Clear from the discussion was that clients expect their lawyers to navigate these broader market trends in a way that recognises and accounts for the specific regulatory and legal environment relevant to their deals. Terms and structures may indeed cross borders and influence deals, but clients want to ensure they are properly adapted to work under local laws – particularly in the downside context.
Of course, what we didn’t know a few month ago at the time of the roundtable would be the devastating social and economic fallout from the COVID-19 pandemic. The crisis has highlighted even more the importance of local expertise, as lawyers guide their clients through such vital measures as government loan programmes, payroll subsidy schemes and changes in insolvency laws on one hand, and complex credit agreement covenants and sensitive debtor/creditor discussions on the other.
One size doesn’t fit all in the more globalised transactional finance world. Our panellists wholeheartedly agreed then that convergence has to be “lawyered” competently (and seamlessly) by teams of legal professionals that are adept across markets, products and jurisdictions, delivering quality work. It’s clear now that these teams are best placed to lead clients through the deal lifecycle and to also guide them through any economic, social or other unexpected macro shocks that may arise down the line.

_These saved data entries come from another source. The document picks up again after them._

theorem adcIdle_eq_false (hen : s.enabled (.rxe k) = true) (hbg : s.bit (.rxe k) RXE.ADC_CAL.BG_EN = true) (hpst : s.pst (.rxe k) ≠ 5)
    (hsig : s.bit (.rxe k) RXE.RX_STATUS.SIGNAL = true) (hlow : 2 ≤ s.rd (.rxe k) RXE.RX_STATUS.ACQ_STATE)
    (hhigh : s.rd (.rxe k) RXE.RX_STATUS.ACQ_STATE ≤ 9) : s.adcIdle k = false := by
  have hbelow : ¬s.rd (.rxe k) RXE.RX_STATUS.ACQ_STATE < 2 := by omega
  have habove : ¬9 < s.rd (.rxe k) RXE.RX_STATUS.ACQ_STATE := by omega
  simp [adcIdle, hen, hbg, hpst, hsig, hbelow, habove]

theorem adcIdle_eq_true (h : s.bit (.rxe k) RXE.ADC_CAL.BG_EN = false ∨ s.bit (.rxe k) RXE.RX_STATUS.SIGNAL = false
    ∨ s.rd (.rxe k) RXE.RX_STATUS.ACQ_STATE < 2 ∨ 9 < s.rd (.rxe k) RXE.RX_STATUS.ACQ_STATE) : s.adcIdle k = true := by
  rcases h with h | h | h | h <;> simp [adcIdle, h]

theorem Frame.adcPass (h : Frame s u l ps) (hevent : (Page.rxe k, 0x00C) ∈ l) (hflip : (Page.rxe k, 0x018) ∈ l)
    (hlog : (Page.rxe k, 0x01C) ∈ l) (hp : StatePart.cars :: .cad :: eventParts ⊆ ps) : Frame s (u.adcPass k) l ps :=
  ((h.updCar (hp (by decide))).with_damage (hp (by decide))).rxUseAdc hevent hflip hlog hp

variable (s k) in
theorem adcPass_cells : (s.adcPass k).cad.cells = s.cad.cells := rxUse_adc_cells _ k

variable (s k) in
theorem adcPass_calAt : ((s.adcPass k).car k).calAt = s.time.toNat := by
  refine (rxUse_adc_calAt _ k).trans ?_
  exact congrArg Carrier.calAt (car_updCar s k fun c => { c with adcUe := false, calAt := s.time.toNat })

/-! ## Settings (R119) -/

/-- The register of a settings write. -/
def rxOff : RxReg → Nat
  | .rxCtrl => 0x020 | .cdCfg => 0x02C | .rxPower => 0x028

/-- The bits that a write to it sets. -/
def rxMask : RxReg → Word
  | .rxCtrl => 0x1FF | .cdCfg => 0xF03FFFF | .rxPower => 0xFFFF0000

/-- A value with a field out of range. -/
def rxBad (v : Word) : RxReg → Prop
  | .rxCtrl => RXE.RX_CTRL.CD_MODE.get v = 3 ∨ RXE.RX_CTRL.TRACK_SPEED.get v = 3 ∨ RXE.RX_CTRL.TIMING_BW.get v = 3
  | .cdCfg => RXE.CD_CFG.CD_HINT.getI v < -50000 ∨ 50000 < RXE.CD_CFG.CD_HINT.getI v
  | .rxPower => RXE.RX_POWER.LOS_LEVEL.getI v < -3000 ∨ -1000 < RXE.RX_POWER.LOS_LEVEL.getI v

variable (s k) in
/-- A value taken. -/
def rxSet (r : RxReg) (v : Word) : State := (s.wb (.rxe k) RXE.RX_STATUS.CFG_REJECT false).plainWrite (.rxe k) (rxOff r) v

variable (s k) in
/-- A value taken, and LOS_LEVEL in force where no boundary comes. -/
def rxApplied (r : RxReg) (v : Word) : State := if (s.rxSet k r v).rxRuns k then s.rxSet k r v else (s.rxSet k r v).applyLos k

variable (s k) in
theorem effRx_refused {r : RxReg} {v : Word} (h : rxBad v r) : effRx k r v s = s.wb (.rxe k) RXE.RX_STATUS.CFG_REJECT true := by
  unfold effRx
  refine if_pos ?_
  cases r with
  | rxCtrl => simpa [rxBad, or_assoc] using h
  | cdCfg =>
    have hfar : 50000 < (RXE.CD_CFG.CD_HINT.getI v).natAbs := by unfold rxBad at h; omega
    exact decide_eq_true hfar
  | rxPower => simpa [rxBad] using h
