/-- The words of an instruction (R82 to R101): one word, or eight for a nest record; none for a step that is
no syllable. The same tables as `decode`. -/
def encode : Instr → List Word
  | .hint h p => [encHint h 0x7E p]
  | .hint7F h p => [encHint h 0x7F p]
  | .movk h x i => [encKf h 0x12 x i]
  | .movkh h x i => [encKf h 0x13 x (i.zeroExtend 40)]
  | .brx h cc a b off => [encB h 0x04 (cc.code.extractLsb' 0 4) (encSSrc a) (encSSrc b) off]
  | .cmp h cc o => [encR h 0x15 cc.code (rP2 o)]
  | .vcmp h cc o => [encR h 0x22 cc.code (rVC o)]
  | .add h o => [encR h 0x10 0 (rS2 o)]
  | .sub h o => [encR h 0x10 1 (rS2 o)]
  | .mul h o => [encR h 0x10 2 (rS2 o)]
  | .mulh h o => [encR h 0x10 3 (rS2 o)]
  | .mulhu h o => [encR h 0x10 4 (rS2 o)]
  | .madd h o => [encR h 0x10 5 (rS3 o)]
  | .div h o => [encR h 0x10 6 (rS2 o)]
  | .divu h o => [encR h 0x10 7 (rS2 o)]
  | .rem h o => [encR h 0x10 8 (rS2 o)]
  | .remu h o => [encR h 0x10 9 (rS2 o)]
  | .and h o => [encR h 0x10 10 (rS2 o)]
  | .or h o => [encR h 0x10 11 (rS2 o)]
  | .xor h o => [encR h 0x10 12 (rS2 o)]
  | .andn h o => [encR h 0x10 13 (rS2 o)]
  | .shl h o => [encR h 0x10 14 (rS2 o)]
  | .shr h o => [encR h 0x10 15 (rS2 o)]
  | .sar h o => [encR h 0x10 16 (rS2 o)]
  | .rol h o => [encR h 0x10 17 (rS2 o)]
  | .ror h o => [encR h 0x10 18 (rS2 o)]
  | .min h o => [encR h 0x10 19 (rS2 o)]
  | .max h o => [encR h 0x10 20 (rS2 o)]
  | .minu h o => [encR h 0x10 21 (rS2 o)]
  | .maxu h o => [encR h 0x10 22 (rS2 o)]
  | .clz h o => [encR h 0x10 23 (rS1 o)]
  | .ctz h o => [encR h 0x10 24 (rS1 o)]
  | .popc h o => [encR h 0x10 25 (rS1 o)]
  | .sel h o => [encR h 0x10 26 (rS3 o)]
  | .sext h o => [encR h 0x10 27 (rS2 o)]
  | .zext h o => [encR h 0x10 28 (rS2 o)]
  | .adds h o => [encR h 0x10 29 (rS2 o)]
  | .subs h o => [encR h 0x10 30 (rS2 o)]
  | .msub h o => [encR h 0x10 31 (rS3 o)]
  | .aluiAdd h o => [encI h 0x11 0 o]
  | .aluiMul h o => [encI h 0x11 2 o]
  | .aluiAnd h o => [encI h 0x11 10 o]
  | .aluiOr h o => [encI h 0x11 11 o]
  | .aluiXor h o => [encI h 0x11 12 o]
  | .aluiShl h o => [encI h 0x11 14 o]
  | .aluiShr h o => [encI h 0x11 15 o]
  | .aluiSar h o => [encI h 0x11 16 o]
  | .aluiRol h o => [encI h 0x11 17 o]
  | .aluiRor h o => [encI h 0x11 18 o]
  | .aluiMin h o => [encI h 0x11 19 o]
  | .aluiMax h o => [encI h 0x11 20 o]
  | .aluiMinu h o => [encI h 0x11 21 o]
  | .aluiMaxu h o => [encI h 0x11 22 o]
  | .aluiAdds h o => [encI h 0x11 29 o]
  | .lea h o => [encI h 0x14 0 o]
  | .pand h d a b => [encR h 0x18 0 (rPPP d a b)]
  | .por h d a b => [encR h 0x18 1 (rPPP d a b)]
  | .pxor h d a b => [encR h 0x18 2 (rPPP d a b)]
  | .pandn h d a b => [encR h 0x18 3 (rPPP d a b)]
  | .pnot h d a => [encR h 0x18 4 (rPP d a)]
  | .pmov h d a => [encR h 0x18 5 (rPP d a)]
  | .psetx h o => [encR h 0x18 6 (rP2 o)]
  | .pgetx h d a b => [encR h 0x18 7 (rPgetx d a b)]
  | .pcnt h d a ty => [encR h 0x18 8 (rPcnt d a ty)]
  | .pfirst h d a ty => [encR h 0x18 9 (rPcnt d a ty)]
  | .plast h d a ty => [encR h 0x18 10 (rPcnt d a ty)]
  | .vadd h o => [encR h 0x20 0 (rV2 o)]
  | .vsub h o => [encR h 0x20 1 (rV2 o)]
  | .vmul h o => [encR h 0x20 2 (rV2 o)]
  | .vdiv h o => [encR h 0x20 5 (rV2 o)]
  | .vmin h o => [encR h 0x20 6 (rV2 o)]
  | .vmax h o => [encR h 0x20 7 (rV2 o)]
  | .vadds h o => [encR h 0x20 10 (rV2 o)]
  | .vsubs h o => [encR h 0x20 11 (rV2 o)]
  | .vmulhi h o => [encR h 0x20 12 (rV2 o)]
  | .vfma h o => [encR h 0x20 3 (rV3 o)]
  | .vfnma h o => [encR h 0x20 4 (rV3 o)]
  | .vabs h o => [encR h 0x20 8 (rV1 o)]
  | .vneg h o => [encR h 0x20 9 (rV1 o)]
  | .vand h o => [encR h 0x21 0 (rV2 o)]
  | .vor h o => [encR h 0x21 1 (rV2 o)]
  | .vxor h o => [encR h 0x21 2 (rV2 o)]
  | .vandn h o => [encR h 0x21 3 (rV2 o)]
  | .vshl h o => [encR h 0x21 5 (rV2 o)]
  | .vshr h o => [encR h 0x21 6 (rV2 o)]
  | .vsar h o => [encR h 0x21 7 (rV2 o)]
  | .vnot h o => [encR h 0x21 4 (rV1 o)]
  | .vsel h o => [encR h 0x23 0 (rVSel o)]
  | .vmov h o => [encR h 0x23 1 (rV1 o)]
  | .vbcast h o => [encR h 0x23 2 (rVRS o)]
  | .vlane h o => [encR h 0x23 3 (rVLane o)]
  | .vins h o => [encR h 0x23 4 (rVIns o)]
  | .vcvt h o => [encR h 0x24 0 (rVCvt o)]
  | .vrecip h o => [encR h 0x25 0 (rV1 o)]
  | .vrsqrt h o => [encR h 0x25 1 (rV1 o)]
  | .vsqrt h o => [encR h 0x25 2 (rV1 o)]
  | .vexp2 h o => [encR h 0x25 3 (rV1 o)]
  | .vlog2 h o => [encR h 0x25 4 (rV1 o)]
  | .vtanh h o => [encR h 0x25 5 (rV1 o)]
  | .vsigm h o => [encR h 0x25 6 (rV1 o)]
  | .vredsum h o => [encR h 0x26 0 (rVRed o)]
  | .vredmax h o => [encR h 0x26 1 (rVRed o)]
  | .vredmin h o => [encR h 0x26 2 (rVRed o)]
  | .vscansum h o => [encR h 0x26 3 (rV1 o)]
  | .vperm h o => [encR h 0x27 0 (rV2 o)]
  | .vrot h o => [encR h 0x27 1 (rVRS o)]
  | .vzip h o => [encR h 0x27 2 (rVZip o)]
  | .vunzip h o => [encR h 0x27 3 (rVZip o)]
  | .vrng h o => [encR h 0x28 0 (rVRng o)]
  | .vrngp h o => [encR h 0x28 1 (rVRngP o)]
  | .vquant h o => [encR h 0x29 0 (rVSx o)]
  | .vdeq h o => [encR h 0x29 1 (rVSx o)]
  | .vscale h o => [encR h 0x29 2 (rVScale o)]
  | .mwait h => [encR h 0x31 0 RF.zero]
  | .mstat h d => [encR h 0x31 1 (rD d)]
  | .ld h t m => [encM h 0x40 0 (encSDst t) m]
  | .st h t m => [encM h 0x40 1 (encSSrc t) m]
  | .ldt h t m => [encM h 0x40 2 (encTDst t) m]
  | .stt h t m => [encM h 0x40 3 (encTSrc t) m]
  | .ldv h q m => [encM h 0x41 0 (encQw q) m]
  | .stv h q m => [encM h 0x41 1 (encQw q) m]
  | .gather h q m => [encM h 0x43 0 (encQw q) m]
  | .scatter h q m => [encM h 0x43 1 (encQw q) m]
  | .atomAdd h x m => [encM h 0x44 0 (encX x) m]
  | .atomAnd h x m => [encM h 0x44 1 (encX x) m]
  | .atomOr h x m => [encM h 0x44 2 (encX x) m]
  | .atomXor h x m => [encM h 0x44 3 (encX x) m]
  | .atomMin h x m => [encM h 0x44 4 (encX x) m]
  | .atomMax h x m => [encM h 0x44 5 (encX x) m]
  | .atomMinu h x m => [encM h 0x44 6 (encX x) m]
  | .atomMaxu h x m => [encM h 0x44 7 (encX x) m]
  | .atomSwap h x m => [encM h 0x44 8 (encX x) m]
  | .atomCas h x m => [encM h 0x44 9 (encX x) m]
  | .atomf h x m => [encM h 0x45 0 (encX x) m]
  | .atomfD h x m => [encAtomD h x m]
  | .fence h sc od => [encFence h sc od]
  | .pref h t m => [encM h 0x47 0 (encK t) m]
  | .copy h o => [encR h 0x48 0 (rCopy o)]
  | .copyw h => [encR h 0x48 1 RF.zero]
  | .copys h o c => [encR h 0x48 2 (rCopys o c)]
  | .sdef h o => [encR h 0x49 0 (rStr1 o)]
  | .snest h o => [encR h 0x49 1 (rStr2 o)]
  | .sbind h o => [encR h 0x49 2 (rStr1 o)]
  | .spos h o => [encR h 0x49 3 (rStr1 o)]
  | .scommit h d => [encR h 0x49 4 (rStr0 d)]
  | .sreset h d => [encR h 0x49 5 (rStr0 d)]
  | .rdef h r b => [encR h 0x4A 0 (rRdef r b)]
  | .racq h d r => [encR h 0x4A 1 (rRD d r)]
  | .rpub h r => [encR h 0x4A 2 (rRG r)]
  | .rrel h r => [encR h 0x4A 3 (rRG r)]
  | .rpoison h r => [encR h 0x4A 4 (rRG r)]
  | .rstat h d r => [encR h 0x4A 5 (rRD d r)]
  | .barArrive h l u => [encR h 0x4B 0 (rBar l u)]
  | .barWait h l u => [encR h 0x4B 1 (rBar l u)]
  | .msg h o c => [encR h 0x4C 0 (rMsg o c)]
  | .spawn h o => [encR h 0x4C 1 (rSpawn o)]
  | .pclaim h o => [encR h 0x50 0 (rS1 o)]
  | .ppub h o => [encR h 0x50 1 (rA2 o)]
  | .pabort h o => [encR h 0x50 2 (rA2 o)]
  | .pgrab h p x b => [encR h 0x50 3 (rPgrab p x b)]
  | .prel h o => [encR h 0x50 4 (rA2 o)]
  | .pstat h o => [encR h 0x50 5 (rS2 o)]
  | .cuemk h o => [encR h 0x51 0 (rA2 o)]
  | .cueres h o => [encR h 0x51 1 (rA2 o)]
  | .cueresV h a q lb ub => [encR h 0x51 1 (rCueV a q lb ub)]
  | .cuefail h o => [encR h 0x51 2 (rA2 o)]
  | .cuepeek h o => [encR h 0x51 3 (rS1 o)]
  | .cuestat h o => [encR h 0x51 4 (rS2 o)]
  | .launch h o => [encR h 0x52 0 (rS2 o)]
  | .lwait h o => [encR h 0x52 1 (rS1 o)]
  | .rdcsr h d n => [encCsr h 0 (encSDst d) 0 false (n.zeroExtend 25)]
  | .wrcsr h a la n => [encCsr h 1 0 (encSSrc a) la (n.zeroExtend 25)]
  | .rdtime h d => [encCsr h 2 (encSDst d) 0 false 0]
  | .recapp h o => [encR h 0x58 0 (rS2 o)]
  | .wmark h o => [encR h 0x58 1 (rA2 o)]
  | .sidle h a => [encR h 0x58 2 (rA1 a)]
  | .wnext h o => [encR h 0x58 3 (rP2 o)]
  | .wpub h o => [encR h 0x58 4 (rA2 o)]
  | .wlate h o => [encR h 0x58 5 (rP2 o)]
  | .nop h => [encR h 0x00 0 RF.zero]
  | .halt h => [encR h 0x08 0 RF.zero]
  | .yield h => [encR h 0x08 1 RF.zero]
  | .trap h n => [encR h 0x08 2 (rTrap n)]
  | .tfence h => [encR h 0x08 3 RF.zero]
  | .seqdef h a => [encR h 0x09 0 (rA1 a)]
  | .seqnext h d x => [encR h 0x09 1 (rSeqnext d x)]
  | .qlen h d q u => [encR h 0x1C 0 (rQlen d q u)]
  | .br h off => [encB h 0x02 0 0 0 off]
  | .brpAny h p ty off => [encB h 0x03 0 (encP p) (encTy8 ty) off]
  | .brpAll h p ty off => [encB h 0x03 1 (encP p) (encTy8 ty) off]
  | .brpNone h p ty off => [encB h 0x03 2 (encP p) (encTy8 ty) off]
  | .call h x off => [encB h 0x05 0 (encX x) 0 off]
  | .ret h a => [encB h 0x05 1 (encSSrc a) 0 0]
  | .jmpx h a off => [encB h 0x05 2 (encSSrc a) 0 off]
  | .loop h a off => [encB h 0x06 0 (encSSrc a) 0 off]
  | .loopi h n off => [encB h 0x06 1 (n.extractLsb' 8 8) (n.extractLsb' 0 8) off]
  | .lrec h a b off => [encB h 0x07 0 (encSSrc a) (encSSrc b) off]
  | .mma s f => encMma s 0x01 f 0 0
  | .mmas s f bm sp => encMma s 0x02 f bm sp
  | .mhad s f => encRowOp s 0x03 f.acc f.rows f.hsel f.hk
  | .mdrain s f => encDrain s f
  | .mzero s acc rows => encRowOp s 0x05 acc rows 0 0
  | .mloada s f => encLoadA s f
  | .mtrans s acc rows => encRowOp s 0x07 acc rows 0 0
  | _ => []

Of course, no discussion relating to the law would be complete without touching on the thorny issue of professional fees. There was a much welcomed diversity of opinion on this issue, including on the potential role legal technology could play in driving efficiency (with some more unconvinced than others!). Many panellists reiterated that the quality of work remained the overriding concern, particularly on more complicated acquisition financings, and that teams ought to be structured appropriately to manage that deal complexity.